-- Opening Marker --

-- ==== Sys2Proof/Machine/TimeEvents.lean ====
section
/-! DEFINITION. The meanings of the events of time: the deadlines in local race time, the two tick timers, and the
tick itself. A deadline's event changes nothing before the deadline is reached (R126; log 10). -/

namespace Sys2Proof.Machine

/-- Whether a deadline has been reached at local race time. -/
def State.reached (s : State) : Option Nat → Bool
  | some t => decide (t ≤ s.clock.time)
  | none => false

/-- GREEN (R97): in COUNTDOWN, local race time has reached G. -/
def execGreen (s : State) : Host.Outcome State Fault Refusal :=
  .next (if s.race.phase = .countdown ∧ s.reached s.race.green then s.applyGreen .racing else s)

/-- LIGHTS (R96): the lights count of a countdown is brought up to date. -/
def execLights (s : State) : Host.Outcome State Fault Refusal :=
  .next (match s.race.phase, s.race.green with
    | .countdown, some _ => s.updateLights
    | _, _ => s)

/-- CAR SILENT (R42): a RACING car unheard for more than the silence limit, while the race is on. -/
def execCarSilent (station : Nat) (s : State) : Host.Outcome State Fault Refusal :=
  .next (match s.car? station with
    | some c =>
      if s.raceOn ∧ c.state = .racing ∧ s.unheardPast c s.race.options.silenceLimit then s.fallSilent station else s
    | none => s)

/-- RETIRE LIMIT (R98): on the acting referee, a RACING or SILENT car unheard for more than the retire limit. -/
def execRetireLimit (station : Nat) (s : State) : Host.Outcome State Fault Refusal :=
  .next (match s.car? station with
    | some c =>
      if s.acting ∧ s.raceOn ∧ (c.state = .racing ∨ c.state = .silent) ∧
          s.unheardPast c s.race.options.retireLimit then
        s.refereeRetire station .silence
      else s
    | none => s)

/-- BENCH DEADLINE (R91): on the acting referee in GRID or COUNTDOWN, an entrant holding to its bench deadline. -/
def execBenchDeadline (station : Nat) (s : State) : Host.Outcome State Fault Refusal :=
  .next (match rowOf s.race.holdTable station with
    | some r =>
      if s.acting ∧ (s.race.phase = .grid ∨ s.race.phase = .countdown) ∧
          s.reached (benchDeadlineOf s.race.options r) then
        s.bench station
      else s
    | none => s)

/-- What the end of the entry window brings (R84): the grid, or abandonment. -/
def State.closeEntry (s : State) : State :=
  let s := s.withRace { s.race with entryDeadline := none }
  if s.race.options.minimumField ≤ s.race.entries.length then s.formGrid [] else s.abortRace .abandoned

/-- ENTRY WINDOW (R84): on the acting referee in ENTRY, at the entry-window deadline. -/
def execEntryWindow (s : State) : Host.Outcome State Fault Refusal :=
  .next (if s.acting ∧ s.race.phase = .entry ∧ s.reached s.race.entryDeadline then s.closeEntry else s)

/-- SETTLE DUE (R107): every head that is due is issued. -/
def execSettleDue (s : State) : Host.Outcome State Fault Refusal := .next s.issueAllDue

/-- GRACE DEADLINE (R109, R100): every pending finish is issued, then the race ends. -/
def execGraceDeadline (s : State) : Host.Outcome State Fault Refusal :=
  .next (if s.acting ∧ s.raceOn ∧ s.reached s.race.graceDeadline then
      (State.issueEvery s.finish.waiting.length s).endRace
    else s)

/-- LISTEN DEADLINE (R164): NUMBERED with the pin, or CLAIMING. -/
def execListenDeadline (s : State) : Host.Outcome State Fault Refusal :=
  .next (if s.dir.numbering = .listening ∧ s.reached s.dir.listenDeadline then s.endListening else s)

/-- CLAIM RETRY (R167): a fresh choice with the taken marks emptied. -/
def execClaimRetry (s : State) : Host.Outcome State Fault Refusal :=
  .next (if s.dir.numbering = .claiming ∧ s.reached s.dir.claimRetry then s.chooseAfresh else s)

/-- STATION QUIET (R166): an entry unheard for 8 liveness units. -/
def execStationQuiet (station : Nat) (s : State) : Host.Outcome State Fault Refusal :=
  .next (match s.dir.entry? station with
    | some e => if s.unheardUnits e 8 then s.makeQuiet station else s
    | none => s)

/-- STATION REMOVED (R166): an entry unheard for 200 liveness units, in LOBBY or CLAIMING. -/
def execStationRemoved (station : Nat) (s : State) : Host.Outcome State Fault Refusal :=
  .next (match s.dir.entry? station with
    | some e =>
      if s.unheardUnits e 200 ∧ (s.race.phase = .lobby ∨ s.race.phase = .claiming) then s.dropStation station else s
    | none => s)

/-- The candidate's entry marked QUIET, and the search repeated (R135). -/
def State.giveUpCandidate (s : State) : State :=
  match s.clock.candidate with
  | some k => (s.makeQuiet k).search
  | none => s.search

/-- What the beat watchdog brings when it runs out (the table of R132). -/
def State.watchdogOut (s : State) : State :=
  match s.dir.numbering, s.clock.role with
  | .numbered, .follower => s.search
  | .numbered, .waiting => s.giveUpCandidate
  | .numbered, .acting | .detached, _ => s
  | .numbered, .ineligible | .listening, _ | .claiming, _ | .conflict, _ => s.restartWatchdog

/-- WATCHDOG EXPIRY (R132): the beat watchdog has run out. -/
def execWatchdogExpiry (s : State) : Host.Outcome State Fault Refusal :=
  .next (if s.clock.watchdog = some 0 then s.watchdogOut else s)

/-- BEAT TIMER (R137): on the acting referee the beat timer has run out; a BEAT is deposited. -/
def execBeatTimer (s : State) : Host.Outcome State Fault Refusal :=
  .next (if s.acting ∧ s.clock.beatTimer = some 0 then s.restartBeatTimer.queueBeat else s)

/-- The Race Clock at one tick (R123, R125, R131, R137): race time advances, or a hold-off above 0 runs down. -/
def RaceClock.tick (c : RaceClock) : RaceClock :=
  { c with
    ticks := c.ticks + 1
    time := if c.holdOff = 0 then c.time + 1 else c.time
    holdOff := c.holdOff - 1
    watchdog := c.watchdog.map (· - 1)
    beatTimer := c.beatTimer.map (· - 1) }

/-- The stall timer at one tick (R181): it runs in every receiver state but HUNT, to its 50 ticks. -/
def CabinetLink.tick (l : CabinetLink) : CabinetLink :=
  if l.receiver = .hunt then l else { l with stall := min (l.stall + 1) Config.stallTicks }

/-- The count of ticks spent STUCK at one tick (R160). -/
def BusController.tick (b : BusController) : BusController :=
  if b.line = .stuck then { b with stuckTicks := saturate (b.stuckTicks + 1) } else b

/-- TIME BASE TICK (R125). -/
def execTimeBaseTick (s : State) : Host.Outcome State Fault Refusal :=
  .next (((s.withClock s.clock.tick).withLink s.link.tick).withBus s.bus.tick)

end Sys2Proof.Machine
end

-- Closing Marker --
-- Opening Marker --

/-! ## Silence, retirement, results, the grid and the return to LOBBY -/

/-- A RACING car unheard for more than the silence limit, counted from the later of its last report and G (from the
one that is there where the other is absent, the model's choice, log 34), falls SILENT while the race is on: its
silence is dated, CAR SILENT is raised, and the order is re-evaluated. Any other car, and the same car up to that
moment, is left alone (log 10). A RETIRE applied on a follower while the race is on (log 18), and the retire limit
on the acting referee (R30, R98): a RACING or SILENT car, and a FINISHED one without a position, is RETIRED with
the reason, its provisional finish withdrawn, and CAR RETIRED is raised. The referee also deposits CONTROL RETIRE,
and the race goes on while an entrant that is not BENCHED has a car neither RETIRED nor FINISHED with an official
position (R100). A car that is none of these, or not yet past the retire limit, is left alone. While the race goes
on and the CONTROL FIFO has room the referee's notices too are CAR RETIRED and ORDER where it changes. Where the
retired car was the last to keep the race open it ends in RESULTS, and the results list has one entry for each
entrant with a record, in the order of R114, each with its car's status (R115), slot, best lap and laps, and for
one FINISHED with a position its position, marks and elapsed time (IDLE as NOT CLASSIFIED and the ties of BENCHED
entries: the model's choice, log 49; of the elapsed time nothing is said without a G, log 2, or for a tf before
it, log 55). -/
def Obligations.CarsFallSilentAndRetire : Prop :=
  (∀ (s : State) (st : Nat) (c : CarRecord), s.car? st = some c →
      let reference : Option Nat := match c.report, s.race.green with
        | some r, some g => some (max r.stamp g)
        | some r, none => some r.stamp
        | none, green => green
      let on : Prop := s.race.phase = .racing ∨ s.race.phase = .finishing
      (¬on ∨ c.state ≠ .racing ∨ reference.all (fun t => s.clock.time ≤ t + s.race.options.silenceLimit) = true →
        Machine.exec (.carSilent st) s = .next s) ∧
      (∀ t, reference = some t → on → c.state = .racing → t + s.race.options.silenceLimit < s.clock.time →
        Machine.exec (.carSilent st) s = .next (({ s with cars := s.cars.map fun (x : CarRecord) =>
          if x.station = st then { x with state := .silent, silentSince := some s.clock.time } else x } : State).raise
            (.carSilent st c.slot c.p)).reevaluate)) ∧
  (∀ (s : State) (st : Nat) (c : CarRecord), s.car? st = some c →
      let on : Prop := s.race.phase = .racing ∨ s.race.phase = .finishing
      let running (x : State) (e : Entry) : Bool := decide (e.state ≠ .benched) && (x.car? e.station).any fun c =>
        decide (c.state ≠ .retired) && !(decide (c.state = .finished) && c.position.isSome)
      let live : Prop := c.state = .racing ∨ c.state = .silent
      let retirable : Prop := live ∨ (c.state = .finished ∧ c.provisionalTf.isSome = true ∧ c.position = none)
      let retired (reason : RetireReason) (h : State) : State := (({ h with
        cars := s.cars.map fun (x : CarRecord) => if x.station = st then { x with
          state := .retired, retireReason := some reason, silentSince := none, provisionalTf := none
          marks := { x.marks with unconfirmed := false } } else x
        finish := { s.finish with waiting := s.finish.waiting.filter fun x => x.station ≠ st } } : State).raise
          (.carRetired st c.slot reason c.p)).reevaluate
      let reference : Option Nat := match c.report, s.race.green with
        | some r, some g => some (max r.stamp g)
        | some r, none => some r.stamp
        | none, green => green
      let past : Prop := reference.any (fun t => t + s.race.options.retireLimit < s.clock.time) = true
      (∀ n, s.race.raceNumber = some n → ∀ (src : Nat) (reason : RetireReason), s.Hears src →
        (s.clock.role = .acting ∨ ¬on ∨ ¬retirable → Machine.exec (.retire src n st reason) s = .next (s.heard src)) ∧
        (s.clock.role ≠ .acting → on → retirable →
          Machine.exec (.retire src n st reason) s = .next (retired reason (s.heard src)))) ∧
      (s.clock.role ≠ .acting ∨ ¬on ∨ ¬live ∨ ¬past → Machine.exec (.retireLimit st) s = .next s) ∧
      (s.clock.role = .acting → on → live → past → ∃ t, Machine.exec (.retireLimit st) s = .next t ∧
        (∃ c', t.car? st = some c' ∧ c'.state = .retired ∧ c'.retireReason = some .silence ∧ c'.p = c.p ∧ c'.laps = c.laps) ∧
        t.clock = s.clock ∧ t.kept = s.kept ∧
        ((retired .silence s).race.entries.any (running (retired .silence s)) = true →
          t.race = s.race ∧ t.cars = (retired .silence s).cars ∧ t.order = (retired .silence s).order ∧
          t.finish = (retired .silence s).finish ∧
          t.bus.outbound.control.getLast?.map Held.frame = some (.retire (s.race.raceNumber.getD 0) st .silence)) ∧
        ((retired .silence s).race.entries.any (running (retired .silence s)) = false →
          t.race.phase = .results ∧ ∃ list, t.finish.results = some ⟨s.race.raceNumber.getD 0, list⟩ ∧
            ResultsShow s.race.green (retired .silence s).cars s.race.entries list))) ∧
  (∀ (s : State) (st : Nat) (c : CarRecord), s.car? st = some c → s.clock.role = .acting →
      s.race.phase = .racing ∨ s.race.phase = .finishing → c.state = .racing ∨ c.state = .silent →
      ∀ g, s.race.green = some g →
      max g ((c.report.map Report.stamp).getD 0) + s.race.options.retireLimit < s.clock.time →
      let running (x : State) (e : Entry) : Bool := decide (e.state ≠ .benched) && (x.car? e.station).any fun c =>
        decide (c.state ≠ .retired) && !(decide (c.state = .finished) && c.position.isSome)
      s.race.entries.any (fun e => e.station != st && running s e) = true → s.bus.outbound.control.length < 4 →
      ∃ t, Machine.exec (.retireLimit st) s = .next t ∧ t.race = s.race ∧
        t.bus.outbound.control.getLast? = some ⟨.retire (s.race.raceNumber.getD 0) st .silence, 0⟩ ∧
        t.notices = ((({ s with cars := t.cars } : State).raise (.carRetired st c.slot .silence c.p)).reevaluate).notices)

-- Closing Marker --

# Task objective:
From the data above, return every line from the line that has "the reason, its" up to and including the line that has "with cars := s.cars.map", exactly.

# Result:
the reason, its provisional finish withdrawn, and CAR RETIRED is raised. The referee also deposits CONTROL RETIRE,
and the race goes on while an entrant that is not BENCHED has a car neither RETIRED nor FINISHED with an official
position (R100). A car that is none of these, or not yet past the retire limit, is left alone. While the race goes
on and the CONTROL FIFO has room the referee's notices too are CAR RETIRED and ORDER where it changes. Where the
retired car was the last to keep the race open it ends in RESULTS, and the results list has one entry for each
entrant with a record, in the order of R114, each with its car's status (R115), slot, best lap and laps, and for
one FINISHED with a position its position, marks and elapsed time (IDLE as NOT CLASSIFIED and the ties of BENCHED
entries: the model's choice, log 49; of the elapsed time nothing is said without a G, log 2, or for a tf before
it, log 55). -/
def Obligations.CarsFallSilentAndRetire : Prop :=
  (∀ (s : State) (st : Nat) (c : CarRecord), s.car? st = some c →
      let reference : Option Nat := match c.report, s.race.green with
        | some r, some g => some (max r.stamp g)
        | some r, none => some r.stamp
        | none, green => green
      let on : Prop := s.race.phase = .racing ∨ s.race.phase = .finishing
      (¬on ∨ c.state ≠ .racing ∨ reference.all (fun t => s.clock.time ≤ t + s.race.options.silenceLimit) = true →
        Machine.exec (.carSilent st) s = .next s) ∧
      (∀ t, reference = some t → on → c.state = .racing → t + s.race.options.silenceLimit < s.clock.time →
        Machine.exec (.carSilent st) s = .next (({ s with cars := s.cars.map fun (x : CarRecord) =>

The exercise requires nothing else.